Fig. 5: A compositional data meta-analysis of oligo- and pauci-mannose N-glycans in cancer.
From: Compositional data analysis enables statistical rigor in comparative glycomics

Both full structures (a, b) and motifs (c, d) are consistently dysregulated across cancer types in a fixed-effects meta-analysis of CLR-transformed relative abundances (using the get_meta_analysis function within glycowork, version 1.3), using a single two-tailed t-test of the combined effect size. Adding an informed-scale model based on the ion intensities (b, d) improves analytical sensitivity and reveals an absolute increase of most considered structures and motifs in cancer. Total n = 194 and combined effect sizes are shown as Cohen’s d. All results can be found in Supplementary Data 11–14. A pairwise analysis of CLR-transformed data from healthy samples and cancer tissues reveals structures of moderate predictiveness (e; AUC = 0.69), which is substantially improved by the informed-scale model (f; AUC = 0.81).
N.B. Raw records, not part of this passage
-- ==== Sys2Proof/Laws/State.lean ====
section
/-!
SUPPORT. What each update of the state leaves as it was: one lemma per field.
-/
namespace Sys2Proof.Machine

@[simp] theorem upHedge_pending (s : State) (h : Nat) (f : Hedge → Hedge) : (upHedge s h f).pending = s.pending := rfl
@[simp] theorem upHedge_freeCtr (s : State) (h : Nat) (f : Hedge → Hedge) : (upHedge s h f).freeCtr = s.freeCtr := rfl
@[simp] theorem upHedge_out (s : State) (h : Nat) (f : Hedge → Hedge) : (upHedge s h f).out = s.out := rfl
@[simp] theorem upHedge_marks (s : State) (h : Nat) (f : Hedge → Hedge) : (upHedge s h f).marks = s.marks := rfl
@[simp] theorem upHedge_pwr (s : State) (h : Nat) (f : Hedge → Hedge) : (upHedge s h f).pwr = s.pwr := rfl
@[simp] theorem upHedge_time (s : State) (h : Nat) (f : Hedge → Hedge) : (upHedge s h f).time = s.time := rfl
@[simp] theorem upHedge_flash (s : State) (h : Nat) (f : Hedge → Hedge) : (upHedge s h f).flash = s.flash := rfl
@[simp] theorem upHedge_sec (s : State) (h : Nat) (f : Hedge → Hedge) : (upHedge s h f).sec = s.sec := rfl
@[simp] theorem upHedge_bring (s : State) (h : Nat) (f : Hedge → Hedge) : (upHedge s h f).bring = s.bring := rfl
@[simp] theorem upHedge_dram (s : State) (h : Nat) (f : Hedge → Hedge) : (upHedge s h f).dram = s.dram := rfl
@[simp] theorem upHedge_loose (s : State) (h : Nat) (f : Hedge → Hedge) : (upHedge s h f).loose = s.loose := rfl
@[simp] theorem upHedge_imap (s : State) (h : Nat) (f : Hedge → Hedge) : (upHedge s h f).imap = s.imap := rfl
@[simp] theorem upHedge_mapRaw (s : State) (h : Nat) (f : Hedge → Hedge) : (upHedge s h f).mapRaw = s.mapRaw := rfl
@[simp] theorem upHedge_chans (s : State) (h : Nat) (f : Hedge → Hedge) : (upHedge s h f).chans = s.chans := rfl
@[simp] theorem upHedge_cores (s : State) (h : Nat) (f : Hedge → Hedge) : (upHedge s h f).cores = s.cores := rfl
@[simp] theorem upHedge_scrubOn (s : State) (h : Nat) (f : Hedge → Hedge) : (upHedge s h f).scrubOn = s.scrubOn := rfl
@[simp] theorem upHedge_hrow (s : State) (h : Nat) (f : Hedge → Hedge) : (upHedge s h f).hrow = s.hrow := rfl
@[simp] theorem upHedge_arrived (s : State) (h : Nat) (f : Hedge → Hedge) : (upHedge s h f).arrived = s.arrived := rfl
@[simp] theorem upHedge_slots (s : State) (h : Nat) (f : Hedge → Hedge) : (upHedge s h f).slots = s.slots := rfl
@[simp] theorem upHedge_lookRec (s : State) (h : Nat) (f : Hedge → Hedge) : (upHedge s h f).lookRec = s.lookRec := rfl
@[simp] theorem upHedge_heldSwaps (s : State) (h : Nat) (f : Hedge → Hedge) : (upHedge s h f).heldSwaps = s.heldSwaps := rfl
@[simp] theorem upHedge_counters (s : State) (h : Nat) (f : Hedge → Hedge) : (upHedge s h f).counters = s.counters := rfl
@[simp] theorem upHedge_policy (s : State) (h : Nat) (f : Hedge → Hedge) : (upHedge s h f).policy = s.policy := rfl
@[simp] theorem upHedge_policyNext (s : State) (h : Nat) (f : Hedge → Hedge) : (upHedge s h f).policyNext = s.policyNext := rfl
@[simp] theorem upHedge_hotPosted (s : State) (h : Nat) (f : Hedge → Hedge) : (upHedge s h f).hotPosted = s.hotPosted := rfl
@[simp] theorem upHedge_migrates (s : State) (h : Nat) (f : Hedge → Hedge) : (upHedge s h f).migrates = s.migrates := rfl
@[simp] theorem upHedge_codebooks (s : State) (h : Nat) (f : Hedge → Hedge) : (upHedge s h f).codebooks = s.codebooks := rfl
@[simp] theorem upHedge_bags (s : State) (h : Nat) (f : Hedge → Hedge) : (upHedge s h f).bags = s.bags := rfl
@[simp] theorem upHedge_pieces (s : State) (h : Nat) (f : Hedge → Hedge) : (upHedge s h f).pieces = s.pieces := rfl
@[simp] theorem upHedge_lookups (s : State) (h : Nat) (f : Hedge → Hedge) : (upHedge s h f).lookups = s.lookups := rfl
@[simp] theorem upHedge_moverTurn (s : State) (h : Nat) (f : Hedge → Hedge) : (upHedge s h f).moverTurn = s.moverTurn := rfl
@[simp] theorem upHedge_nextBag (s : State) (h : Nat) (f : Hedge → Hedge) : (upHedge s h f).nextBag = s.nextBag := rfl
@[simp] theorem upHedge_nextPiece (s : State) (h : Nat) (f : Hedge → Hedge) : (upHedge s h f).nextPiece = s.nextPiece := rfl
@[simp] theorem upHedge_routines (s : State) (h : Nat) (f : Hedge → Hedge) : (upHedge s h f).routines = s.routines := rfl
@[simp] theorem upHedge_upd (s : State) (h : Nat) (f : Hedge → Hedge) : (upHedge s h f).upd = s.upd := rfl
@[simp] theorem upHedge_xl (s : State) (h : Nat) (f : Hedge → Hedge) : (upHedge s h f).xl = s.xl := rfl
@[simp] theorem upHedge_ig (s : State) (h : Nat) (f : Hedge → Hedge) : (upHedge s h f).ig = s.ig := rfl
@[simp] theorem upHedge_sqs (s : State) (h : Nat) (f : Hedge → Hedge) : (upHedge s h f).sqs = s.sqs := rfl
@[simp] theorem upHedge_cqs (s : State) (h : Nat) (f : Hedge → Hedge) : (upHedge s h f).cqs = s.cqs := rfl
@[simp] theorem upHedge_dbIgnored (s : State) (h : Nat) (f : Hedge → Hedge) : (upHedge s h f).dbIgnored = s.dbIgnored := rfl
@[simp] theorem upHedge_bursts (s : State) (h : Nat) (f : Hedge → Hedge) : (upHedge s h f).bursts = s.bursts := rfl
@[simp] theorem upHedge_nextBurst (s : State) (h : Nat) (f : Hedge → Hedge) : (upHedge s h f).nextBurst = s.nextBurst := rfl
@[simp] theorem upHedge_dbuf (s : State) (h : Nat) (f : Hedge → Hedge) : (upHedge s h f).dbuf = s.dbuf := rfl
@[simp] theorem upHedge_jobs (s : State) (h : Nat) (f : Hedge → Hedge) : (upHedge s h f).jobs = s.jobs := rfl
@[simp] theorem upHedge_sched (s : State) (h : Nat) (f : Hedge → Hedge) : (upHedge s h f).sched = s.sched := rfl
@[simp] theorem upHedge_ctxRec (s : State) (h : Nat) (f : Hedge → Hedge) : (upHedge s h f).ctxRec = s.ctxRec := rfl
@[simp] theorem upHedge_resetRun (s : State) (h : Nat) (f : Hedge → Hedge) : (upHedge s h f).resetRun = s.resetRun := rfl
@[simp] theorem upHedge_mbox (s : State) (h : Nat) (f : Hedge → Hedge) : (upHedge s h f).mbox = s.mbox := rfl
@[simp] theorem upHedge_mbOrder (s : State) (h : Nat) (f : Hedge → Hedge) : (upHedge s h f).mbOrder = s.mbOrder := rfl
@[simp] theorem upHedge_nego (s : State) (h : Nat) (f : Hedge → Hedge) : (upHedge s h f).nego = s.nego := rfl
@[simp] theorem upHedge_adminWaits (s : State) (h : Nat) (f : Hedge → Hedge) : (upHedge s h f).adminWaits = s.adminWaits := rfl
@[simp] theorem upHedge_eq (s : State) (h : Nat) (f : Hedge → Hedge) : (upHedge s h f).eq = s.eq := rfl
@[simp] theorem upHedge_hq (s : State) (h : Nat) (f : Hedge → Hedge) : (upHedge s h f).hq = s.hq := rfl
@[simp] theorem upHedge_fq (s : State) (h : Nat) (f : Hedge → Hedge) : (upHedge s h f).fq = s.fq := rfl
@[simp] theorem upHedge_evSeq (s : State) (h : Nat) (f : Hedge → Hedge) : (upHedge s h f).evSeq = s.evSeq := rfl
@[simp] theorem upHedge_evHeld (s : State) (h : Nat) (f : Hedge → Hedge) : (upHedge s h f).evHeld = s.evHeld := rfl
@[simp] theorem upHedge_eqDropped (s : State) (h : Nat) (f : Hedge → Hedge) : (upHedge s h f).eqDropped = s.eqDropped := rfl
@[simp] theorem upHedge_mbIgnored (s : State) (h : Nat) (f : Hedge → Hedge) : (upHedge s h f).mbIgnored = s.mbIgnored := rfl
@[simp] theorem upHedge_modes (s : State) (h : Nat) (f : Hedge → Hedge) : (upHedge s h f).modes = s.modes := rfl
@[simp] theorem upHedge_model (s : State) (h : Nat) (f : Hedge → Hedge) : (upHedge s h f).model = s.model := rfl
@[simp] theorem upHedge_fwReserve (s : State) (h : Nat) (f : Hedge → Hedge) : (upHedge s h f).fwReserve = s.fwReserve := rfl
@[simp] theorem upHedge_link (s : State) (h : Nat) (f : Hedge → Hedge) : (upHedge s h f).link = s.link := rfl
@[simp] theorem upHedge_fab (s : State) (h : Nat) (f : Hedge → Hedge) : (upHedge s h f).fab = s.fab := rfl
@[simp] theorem upHedge_health (s : State) (h : Nat) (f : Hedge → Hedge) : (upHedge s h f).health = s.health := rfl

@[simp] theorem upCore_pending (s : State) (c : Nat) (f : Core → Core) : (upCore s c f).pending = s.pending := rfl
@[simp] theorem upCore_freeCtr (s : State) (c : Nat) (f : Core → Core) : (upCore s c f).freeCtr = s.freeCtr := rfl
@[simp] theorem upCore_out (s : State) (c : Nat) (f : Core → Core) : (upCore s c f).out = s.out := rfl
@[simp] theorem upCore_marks (s : State) (c : Nat) (f : Core → Core) : (upCore s c f).marks = s.marks := rfl
@[simp] theorem upCore_pwr (s : State) (c : Nat) (f : Core → Core) : (upCore s c f).pwr = s.pwr := rfl
@[simp] theorem upCore_time (s : State) (c : Nat) (f : Core → Core) : (upCore s c f).time = s.time := rfl
@[simp] theorem upCore_flash (s : State) (c : Nat) (f : Core → Core) : (upCore s c f).flash = s.flash := rfl
@[simp] theorem upCore_sec (s : State) (c : Nat) (f : Core → Core) : (upCore s c f).sec = s.sec := rfl
@[simp] theorem upCore_bring (s : State) (c : Nat) (f : Core → Core) : (upCore s c f).bring = s.bring := rfl
@[simp] theorem upCore_dram (s : State) (c : Nat) (f : Core → Core) : (upCore s c f).dram = s.dram := rfl
@[simp] theorem upCore_loose (s : State) (c : Nat) (f : Core → Core) : (upCore s c f).loose = s.loose := rfl
@[simp] theorem upCore_imap (s : State) (c : Nat) (f : Core → Core) : (upCore s c f).imap = s.imap := rfl
@[simp] theorem upCore_mapRaw (s : State) (c : Nat) (f : Core → Core) : (upCore s c f).mapRaw = s.mapRaw := rfl
@[simp] theorem upCore_chans (s : State) (c : Nat) (f : Core → Core) : (upCore s c f).chans = s.chans := rfl
@[simp] theorem upCore_hedges (s : State) (c : Nat) (f : Core → Core) : (upCore s c f).hedges = s.hedges := rfl
@[simp] theorem upCore_scrubOn (s : State) (c : Nat) (f : Core → Core) : (upCore s c f).scrubOn = s.scrubOn := rfl
@[simp] theorem upCore_hrow (s : State) (c : Nat) (f : Core → Core) : (upCore s c f).hrow = s.hrow := rfl
@[simp] theorem upCore_arrived (s : State) (c : Nat) (f : Core → Core) : (upCore s c f).arrived = s.arrived := rfl
@[simp] theorem upCore_slots (s : State) (c : Nat) (f : Core → Core) : (upCore s c f).slots = s.slots := rfl
@[simp] theorem upCore_lookRec (s : State) (c : Nat) (f : Core → Core) : (upCore s c f).lookRec = s.lookRec := rfl
@[simp] theorem upCore_heldSwaps (s : State) (c : Nat) (f : Core → Core) : (upCore s c f).heldSwaps = s.heldSwaps := rfl
@[simp] theorem upCore_counters (s : State) (c : Nat) (f : Core → Core) : (upCore s c f).counters = s.counters := rfl
@[simp] theorem upCore_policy (s : State) (c : Nat) (f : Core → Core) : (upCore s c f).policy = s.policy := rfl
@[simp] theorem upCore_policyNext (s : State) (c : Nat) (f : Core → Core) : (upCore s c f).policyNext = s.policyNext := rfl
@[simp] theorem upCore_hotPosted (s : State) (c : Nat) (f : Core → Core) : (upCore s c f).hotPosted = s.hotPosted := rfl
@[simp] theorem upCore_migrates (s : State) (c : Nat) (f : Core → Core) : (upCore s c f).migrates = s.migrates := rfl
@[simp] theorem upCore_codebooks (s : State) (c : Nat) (f : Core → Core) : (upCore s c f).codebooks = s.codebooks := rfl
@[simp] theorem upCore_bags (s : State) (c : Nat) (f : Core → Core) : (upCore s c f).bags = s.bags := rfl
@[simp] theorem upCore_pieces (s : State) (c : Nat) (f : Core → Core) : (upCore s c f).pieces = s.pieces := rfl
@[simp] theorem upCore_lookups (s : State) (c : Nat) (f : Core → Core) : (upCore s c f).lookups = s.lookups := rfl
@[simp] theorem upCore_moverTurn (s : State) (c : Nat) (f : Core → Core) : (upCore s c f).moverTurn = s.moverTurn := rfl
@[simp] theorem upCore_nextBag (s : State) (c : Nat) (f : Core → Core) : (upCore s c f).nextBag = s.nextBag := rfl
@[simp] theorem upCore_nextPiece (s : State) (c : Nat) (f : Core → Core) : (upCore s c f).nextPiece = s.nextPiece := rfl
@[simp] theorem upCore_routines (s : State) (c : Nat) (f : Core → Core) : (upCore s c f).routines = s.routines := rfl
@[simp] theorem upCore_upd (s : State) (c : Nat) (f : Core → Core) : (upCore s c f).upd = s.upd := rfl
@[simp] theorem upCore_xl (s : State) (c : Nat) (f : Core → Core) : (upCore s c f).xl = s.xl := rfl
@[simp] theorem upCore_ig (s : State) (c : Nat) (f : Core → Core) : (upCore s c f).ig = s.ig := rfl
@[simp] theorem upCore_sqs (s : State) (c : Nat) (f : Core → Core) : (upCore s c f).sqs = s.sqs := rfl
@[simp] theorem upCore_cqs (s : State) (c : Nat) (f : Core → Core) : (upCore s c f).cqs = s.cqs := rfl
@[simp] theorem upCore_dbIgnored (s : State) (c : Nat) (f : Core → Core) : (upCore s c f).dbIgnored = s.dbIgnored := rfl
@[simp] theorem upCore_bursts (s : State) (c : Nat) (f : Core → Core) : (upCore s c f).bursts = s.bursts := rfl
@[simp] theorem upCore_nextBurst (s : State) (c : Nat) (f : Core → Core) : (upCore s c f).nextBurst = s.nextBurst := rfl
@[simp] theorem upCore_dbuf (s : State) (c : Nat) (f : Core → Core) : (upCore s c f).dbuf = s.dbuf := rfl
@[simp] theorem upCore_jobs (s : State) (c : Nat) (f : Core → Core) : (upCore s c f).jobs = s.jobs := rfl
@[simp] theorem upCore_sched (s : State) (c : Nat) (f : Core → Core) : (upCore s c f).sched = s.sched := rfl
@[simp] theorem upCore_ctxRec (s : State) (c : Nat) (f : Core → Core) : (upCore s c f).ctxRec = s.ctxRec := rfl
@[simp] theorem upCore_resetRun (s : State) (c : Nat) (f : Core → Core) : (upCore s c f).resetRun = s.resetRun := rfl
@[simp] theorem upCore_mbox (s : State) (c : Nat) (f : Core → Core) : (upCore s c f).mbox = s.mbox := rfl
@[simp] theorem upCore_mbOrder (s : State) (c : Nat) (f : Core → Core) : (upCore s c f).mbOrder = s.mbOrder := rfl
@[simp] theorem upCore_nego (s : State) (c : Nat) (f : Core → Core) : (upCore s c f).nego = s.nego := rfl
@[simp] theorem upCore_adminWaits (s : State) (c : Nat) (f : Core → Core) : (upCore s c f).adminWaits = s.adminWaits := rfl
@[simp] theorem upCore_eq (s : State) (c : Nat) (f : Core → Core) : (upCore s c f).eq = s.eq := rfl
@[simp] theorem upCore_hq (s : State) (c : Nat) (f : Core → Core) : (upCore s c f).hq = s.hq := rfl
@[simp] theorem upCore_fq (s : State) (c : Nat) (f : Core → Core) : (upCore s c f).fq = s.fq := rfl
@[simp] theorem upCore_evSeq (s : State) (c : Nat) (f : Core → Core) : (upCore s c f).evSeq = s.evSeq := rfl
@[simp] theorem upCore_evHeld (s : State) (c : Nat) (f : Core → Core) : (upCore s c f).evHeld = s.evHeld := rfl
@[simp] theorem upCore_eqDropped (s : State) (c : Nat) (f : Core → Core) : (upCore s c f).eqDropped = s.eqDropped := rfl
@[simp] theorem upCore_mbIgnored (s : State) (c : Nat) (f : Core → Core) : (upCore s c f).mbIgnored = s.mbIgnored := rfl
@[simp] theorem upCore_modes (s : State) (c : Nat) (f : Core → Core) : (upCore s c f).modes = s.modes := rfl
@[simp] theorem upCore_model (s : State) (c : Nat) (f : Core → Core) : (upCore s c f).model = s.model := rfl
@[simp] theorem upCore_fwReserve (s : State) (c : Nat) (f : Core → Core) : (upCore s c f).fwReserve = s.fwReserve := rfl
@[simp] theorem upCore_link (s : State) (c : Nat) (f : Core → Core) : (upCore s c f).link = s.link := rfl
@[simp] theorem upCore_fab (s : State) (c : Nat) (f : Core → Core) : (upCore s c f).fab = s.fab := rfl
@[simp] theorem upCore_health (s : State) (c : Nat) (f : Core → Core) : (upCore s c f).health = s.health := rfl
ROC curves were analyzed and generated with the get_roc function (glycowork, version 1.3). g In a pan-cancer analysis of oligo- and pauci-mannose N-glycans, cancer samples exhibited a significantly greater alpha diversity of these structures (p = 0.002), measured as the number of expressed unique structures per sample, calculated with the get_biodiversity function (glycowork, version 1.3), using a single two-tailed Welch’s t-test. h Correlating CLR-transformed N-glycomics and O-glycomics data from the same prostate cancer patients in different stages reveals substantial cross-class regulation. Only significant correlations, derived from the get_SparCC function (glycowork, version 1.3), are shown as Spearman’s rho, with everything else set to zero. **p < 0.01. Source data are provided as a Source Data file.